Dataset entries
* * *
/-- No bit of a decoded byte lies outside the mask: the mask has all seven places. -/
theorem rcDecode_and_not_mask (b : Byte) : rcDecode b &&& ~~~(0x800000008000808B : Word) = 0 := by
  have hmask : (0x800000008000808B : Word) = rcDecode 0x7F := by decide
  apply BitVec.eq_of_getLsbD_eq
  intro p hp
  rw [BitVec.getLsbD_and, BitVec.getLsbD_not, hmask]
  cases hbit : (rcDecode b).getLsbD p with
  | false => simp
  | true =>
    obtain ⟨j, hj, rfl, -⟩ := (rcDecode_getLsbD_iff b p).mp hbit
    have hplace : (rcDecode 0x7F).getLsbD (2 ^ j - 1) = true := by
      rw [rcDecode_getLsbD_place _ hj]
      interval_cases j <;> rfl
    rw [hplace]
    simp

/-- Settles O30: so it is for every byte, the 24 of the ROM among them. -/
theorem constantsLieWithinTheMask : Obligations.ConstantsLieWithinTheMask :=
  fun r => rcDecode_and_not_mask (pick rom r)

/-- Settles O31: each row by evaluation of its two constants. -/
theorem constantsAreTheOracleTable : Obligations.ConstantsAreTheOracleTable := by
  unfold Obligations.ConstantsAreTheOracleTable
  simp only [List.forall_mem_cons]
  refine ⟨⟨rfl, rfl, rfl⟩, ⟨rfl, rfl, rfl⟩, ⟨rfl, rfl, rfl⟩, ⟨rfl, rfl, rfl⟩, ⟨rfl, rfl, rfl⟩, ⟨rfl, rfl, rfl⟩,
    ⟨rfl, rfl, rfl⟩, ⟨rfl, rfl, rfl⟩, ⟨rfl, rfl, rfl⟩, ⟨rfl, rfl, rfl⟩, ⟨rfl, rfl, rfl⟩, ⟨rfl, rfl, rfl⟩, nofun⟩

/-- Settles O32: an index to 23 is answered with its constant and the block kept; the others are the fault entry. -/
theorem rconstAnswersOrFaults : Obligations.RconstAnswersOrFaults := by
  intro r s
  rcases Nat.lt_or_ge 23 r.toNat with hgt | hle
  · exact ⟨_, exec_rconst_of_gt hgt s, fun k hk => by omega, fun _ => raise_faultEntry s .rcRange⟩
  · refine ⟨_, exec_rconst_of_le hle s, fun k hk => ?_, fun hgt => by omega⟩
    have hindex : ⟨r.toNat, by omega⟩ = k := Fin.ext hk.symm
    rw [hindex, ← roundConstant_eq]
    exact ⟨respond_answered .., respond_block ..⟩

/-! ### The generator -/

/-- A bit as an element of GF(2). -/
def bitValue (b : Bool) : ZMod 2 := if b then 1 else 0

/-- XOR is addition. -/
theorem bitValue_xor (a b : Bool) : bitValue (a ^^ b) = bitValue a + bitValue b := by
  cases a <;> cases b <;> decide

/-- AND is multiplication. -/
theorem bitValue_and (a b : Bool) : bitValue (a && b) = bitValue a * bitValue b := by
  cases a <;> cases b <;> decide

/-- The polynomial over GF(2) whose coefficients are the bits of the register (41 R83). -/
noncomputable def bytePolynomial (r : Byte) : Polynomial (ZMod 2) :=
  ∑ i ∈ Finset.range 8, Polynomial.monomial i (bitValue (r.getLsbD i))

/-- Its coefficients are the bits, beyond bit 7 too. -/
theorem bytePolynomial_coeff (r : Byte) (i : Nat) : (bytePolynomial r).coeff i = bitValue (r.getLsbD i) := by
  simp only [bytePolynomial, Polynomial.finsetSum_coeff, Polynomial.coeff_monomial, Finset.sum_ite_eq',
    Finset.mem_range]
  split
  · rfl
  · next hge =>
    rw [BitVec.getLsbD_of_ge r i (by omega)]
    rfl

/-- The modulus of the generator (41 R83). -/
noncomputable def lfsrModulus : Polynomial (ZMod 2) :=
  Polynomial.X ^ 8 + Polynomial.X ^ 6 + Polynomial.X ^ 5 + Polynomial.X ^ 4 + 1

/-- The modulus has degree 8. -/
theorem lfsrModulus_degree : lfsrModulus.degree = 8 := by
  unfold lfsrModulus
  compute_degree!

/-- The modulus is monic. -/
theorem lfsrModulus_monic : lfsrModulus.Monic := by
  unfold lfsrModulus
  monicity!

/-- The coefficients of the modulus: the taps of the register at 0, 4, 5 and 6, and the leading term. -/
theorem lfsrModulus_coeff (i : Nat) :
    lfsrModulus.coeff i = bitValue (decide (i = 0 ∨ i = 4 ∨ i = 5 ∨ i = 6 ∨ i = 8)) := by
  simp only [lfsrModulus, Polynomial.coeff_add, Polynomial.coeff_X_pow, Polynomial.coeff_one, bitValue]
  by_cases hexp : i = 0 ∨ i = 4 ∨ i = 5 ∨ i = 6 ∨ i = 8
  · rcases hexp with rfl | rfl | rfl | rfl | rfl <;> rfl
  · simp only [not_or] at hexp
    simp [hexp]

/-- What the register holds is already reduced. -/
theorem bytePolynomial_degree_lt (r : Byte) : (bytePolynomial r).degree < lfsrModulus.degree := by
  rw [lfsrModulus_degree]
  refine (Polynomial.degree_lt_iff_coeff_zero _ 8).mpr fun i hi => ?_
  rw [bytePolynomial_coeff, BitVec.getLsbD_of_ge r i hi]
  rfl

/-- The register shifted left is the next register, XOR the modulus where a bit is shifted out (41 R83). -/
theorem lfsrStep_getLsbD_xor (r : Byte) (i : Nat) :
    (decide (0 < i) && r.getLsbD (i - 1)) =
      ((lfsrStep r).getLsbD i ^^ (r.getLsbD 7 && decide (i = 0 ∨ i = 4 ∨ i = 5 ∨ i = 6 ∨ i = 8))) := by
  rcases lt_trichotomy i 8 with hlt | rfl | hgt
  · have hne : i ≠ 8 := by omega
    simp [Laws.lfsrStep_getLsbD r i hlt, hne]
  · simp [BitVec.getLsbD_of_ge]
  · have hout : r.getLsbD (i - 1) = false := BitVec.getLsbD_of_ge r _ (by omega)
    have hnext : (lfsrStep r).getLsbD i = false := BitVec.getLsbD_of_ge _ i (by omega)
    have hcoeff : ¬ (i = 0 ∨ i = 4 ∨ i = 5 ∨ i = 6 ∨ i = 8) := by omega
    simp [hout, hnext, hcoeff]

/-- One step multiplies by X and takes off the modulus where a bit is shifted out. -/
theorem X_mul_bytePolynomial (r : Byte) :
    Polynomial.X * bytePolynomial r =
      bytePolynomial (lfsrStep r) + Polynomial.C (bitValue (r.getLsbD 7)) * lfsrModulus := by
  ext i
  have hshift : (Polynomial.X * bytePolynomial r).coeff i = bitValue (decide (0 < i) && r.getLsbD (i - 1)) := by
    cases i with
    | zero => exact Polynomial.coeff_X_mul_zero _
    | succ i => simp [bytePolynomial_coeff]
  rw [hshift, Polynomial.coeff_add, Polynomial.coeff_C_mul, bytePolynomial_coeff, lfsrModulus_coeff, ← bitValue_and,
    ← bitValue_xor, ← lfsrStep_getLsbD_xor]

/-- The register starts as the polynomial 1. -/
theorem bytePolynomial_one : bytePolynomial 0x01 = 1 := by
  ext i
  simp [bytePolynomial_coeff, Polynomial.coeff_one, bitValue, eq_comm]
* * *
## Aim of the task
Give back the opening line of the records above and every line after it, up to and including the one with "is multiplication. -/", unchanged.

## Written solution
/-- No bit of a decoded byte lies outside the mask: the mask has all seven places. -/
theorem rcDecode_and_not_mask (b : Byte) : rcDecode b &&& ~~~(0x800000008000808B : Word) = 0 := by
  have hmask : (0x800000008000808B : Word) = rcDecode 0x7F := by decide
  apply BitVec.eq_of_getLsbD_eq
  intro p hp
  rw [BitVec.getLsbD_and, BitVec.getLsbD_not, hmask]
  cases hbit : (rcDecode b).getLsbD p with
  | false => simp
  | true =>
    obtain ⟨j, hj, rfl, -⟩ := (rcDecode_getLsbD_iff b p).mp hbit
    have hplace : (rcDecode 0x7F).getLsbD (2 ^ j - 1) = true := by
      rw [rcDecode_getLsbD_place _ hj]
      interval_cases j <;> rfl
    rw [hplace]
    simp

/-- Settles O30: so it is for every byte, the 24 of the ROM among them. -/
theorem constantsLieWithinTheMask : Obligations.ConstantsLieWithinTheMask :=
  fun r => rcDecode_and_not_mask (pick rom r)

/-- Settles O31: each row by evaluation of its two constants. -/
theorem constantsAreTheOracleTable : Obligations.ConstantsAreTheOracleTable := by
  unfold Obligations.ConstantsAreTheOracleTable
  simp only [List.forall_mem_cons]
  refine ⟨⟨rfl, rfl, rfl⟩, ⟨rfl, rfl, rfl⟩, ⟨rfl, rfl, rfl⟩, ⟨rfl, rfl, rfl⟩, ⟨rfl, rfl, rfl⟩, ⟨rfl, rfl, rfl⟩,
    ⟨rfl, rfl, rfl⟩, ⟨rfl, rfl, rfl⟩, ⟨rfl, rfl, rfl⟩, ⟨rfl, rfl, rfl⟩, ⟨rfl, rfl, rfl⟩, ⟨rfl, rfl, rfl⟩, nofun⟩

/-- Settles O32: an index to 23 is answered with its constant and the block kept; the others are the fault entry. -/
theorem rconstAnswersOrFaults : Obligations.RconstAnswersOrFaults := by
  intro r s
  rcases Nat.lt_or_ge 23 r.toNat with hgt | hle
  · exact ⟨_, exec_rconst_of_gt hgt s, fun k hk => by omega, fun _ => raise_faultEntry s .rcRange⟩
  · refine ⟨_, exec_rconst_of_le hle s, fun k hk => ?_, fun hgt => by omega⟩
    have hindex : ⟨r.toNat, by omega⟩ = k := Fin.ext hk.symm
    rw [hindex, ← roundConstant_eq]
    exact ⟨respond_answered .., respond_block ..⟩

/-! ### The generator -/

/-- A bit as an element of GF(2). -/
def bitValue (b : Bool) : ZMod 2 := if b then 1 else 0

/-- XOR is addition. -/
theorem bitValue_xor (a b : Bool) : bitValue (a ^^ b) = bitValue a + bitValue b := by
  cases a <;> cases b <;> decide

/-- AND is multiplication. -/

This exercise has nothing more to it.